__Task goal__
Only the lines below starting at the one that contains "s.mruSecure := rfl" and ending at the one that contains "s.host := rfl" are to be reproduced, exactly and with both ends kept.

Stored items:
========================================================================
-- ==== Sys2Proof/Laws/State.lean ====
section
/-! SUPPORT. What the small updates of State leave and what they set, field by field: every lemma is true by unfolding
one record update, so that no later proof unfolds one. -/

namespace Sys2Proof.Machine


/-! ### State.onHart -/

@[simp] theorem State.onHart_hart (s : State) (f : Hart → Hart) : (s.onHart f).hart = f s.hart := rfl
@[simp] theorem State.onHart_others (s : State) (f : Hart → Hart) : (s.onHart f).others = s.others := rfl
@[simp] theorem State.onHart_agenda (s : State) (f : Hart → Hart) : (s.onHart f).agenda = s.agenda := rfl
@[simp] theorem State.onHart_mem (s : State) (f : Hart → Hart) : (s.onHart f).mem = s.mem := rfl
@[simp] theorem State.onHart_acc (s : State) (f : Hart → Hart) : (s.onHart f).acc = s.acc := rfl
@[simp] theorem State.onHart_slots (s : State) (f : Hart → Hart) : (s.onHart f).slots = s.slots := rfl
@[simp] theorem State.onHart_cells (s : State) (f : Hart → Hart) : (s.onHart f).cells = s.cells := rfl
@[simp] theorem State.onHart_nor (s : State) (f : Hart → Hart) : (s.onHart f).nor = s.nor := rfl
@[simp] theorem State.onHart_ctl (s : State) (f : Hart → Hart) : (s.onHart f).ctl = s.ctl := rfl
@[simp] theorem State.onHart_cores (s : State) (f : Hart → Hart) : (s.onHart f).cores = s.cores := rfl
@[simp] theorem State.onHart_clusters (s : State) (f : Hart → Hart) : (s.onHart f).clusters = s.clusters := rfl
@[simp] theorem State.onHart_pkgSecure (s : State) (f : Hart → Hart) : (s.onHart f).pkgSecure = s.pkgSecure := rfl
@[simp] theorem State.onHart_engSecure (s : State) (f : Hart → Hart) : (s.onHart f).engSecure = s.engSecure := rfl
@[simp] theorem State.onHart_mruSecure (s : State) (f : Hart → Hart) : (s.onHart f).mruSecure = s.mruSecure := rfl
@[simp] theorem State.onHart_slotRecs (s : State) (f : Hart → Hart) : (s.onHart f).slotRecs = s.slotRecs := rfl
@[simp] theorem State.onHart_reserved (s : State) (f : Hart → Hart) : (s.onHart f).reserved = s.reserved := rfl
@[simp] theorem State.onHart_running (s : State) (f : Hart → Hart) : (s.onHart f).running = s.running := rfl
@[simp] theorem State.onHart_owned (s : State) (f : Hart → Hart) : (s.onHart f).owned = s.owned := rfl
@[simp] theorem State.onHart_recalled (s : State) (f : Hart → Hart) : (s.onHart f).recalled = s.recalled := rfl
@[simp] theorem State.onHart_helm (s : State) (f : Hart → Hart) : (s.onHart f).helm = s.helm := rfl
@[simp] theorem State.onHart_host (s : State) (f : Hart → Hart) : (s.onHart f).host = s.host := rfl
@[simp] theorem State.onHart_wrg (s : State) (f : Hart → Hart) : (s.onHart f).wrg = s.wrg := rfl
@[simp] theorem State.onHart_links (s : State) (f : Hart → Hart) : (s.onHart f).links = s.links := rfl
@[simp] theorem State.onHart_messages (s : State) (f : Hart → Hart) : (s.onHart f).messages = s.messages := rfl
@[simp] theorem State.onHart_ringCount (s : State) (f : Hart → Hart) : (s.onHart f).ringCount = s.ringCount := rfl
@[simp] theorem State.onHart_softerr (s : State) (f : Hart → Hart) : (s.onHart f).softerr = s.softerr := rfl
@[simp] theorem State.onHart_migfreeze (s : State) (f : Hart → Hart) : (s.onHart f).migfreeze = s.migfreeze := rfl
@[simp] theorem State.onHart_time (s : State) (f : Hart → Hart) : (s.onHart f).time = s.time := rfl
@[simp] theorem State.onHart_powered (s : State) (f : Hart → Hart) : (s.onHart f).powered = s.powered := rfl
@[simp] theorem State.onHart_cutOff (s : State) (f : Hart → Hart) : (s.onHart f).cutOff = s.cutOff := rfl
@[simp] theorem State.onHart_hotDies (s : State) (f : Hart → Hart) : (s.onHart f).hotDies = s.hotDies := rfl
@[simp] theorem State.onHart_loose (s : State) (f : Hart → Hart) : (s.onHart f).loose = s.loose := rfl
@[simp] theorem State.onHart_fresh (s : State) (f : Hart → Hart) : (s.onHart f).fresh = s.fresh := rfl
========================================================================
__Your solution__
@[simp] theorem State.onHart_mruSecure (s : State) (f : Hart → Hart) : (s.onHart f).mruSecure = s.mruSecure := rfl
@[simp] theorem State.onHart_slotRecs (s : State) (f : Hart → Hart) : (s.onHart f).slotRecs = s.slotRecs := rfl
@[simp] theorem State.onHart_reserved (s : State) (f : Hart → Hart) : (s.onHart f).reserved = s.reserved := rfl
@[simp] theorem State.onHart_running (s : State) (f : Hart → Hart) : (s.onHart f).running = s.running := rfl
@[simp] theorem State.onHart_owned (s : State) (f : Hart → Hart) : (s.onHart f).owned = s.owned := rfl
@[simp] theorem State.onHart_recalled (s : State) (f : Hart → Hart) : (s.onHart f).recalled = s.recalled := rfl
@[simp] theorem State.onHart_helm (s : State) (f : Hart → Hart) : (s.onHart f).helm = s.helm := rfl
@[simp] theorem State.onHart_host (s : State) (f : Hart → Hart) : (s.onHart f).host = s.host := rfl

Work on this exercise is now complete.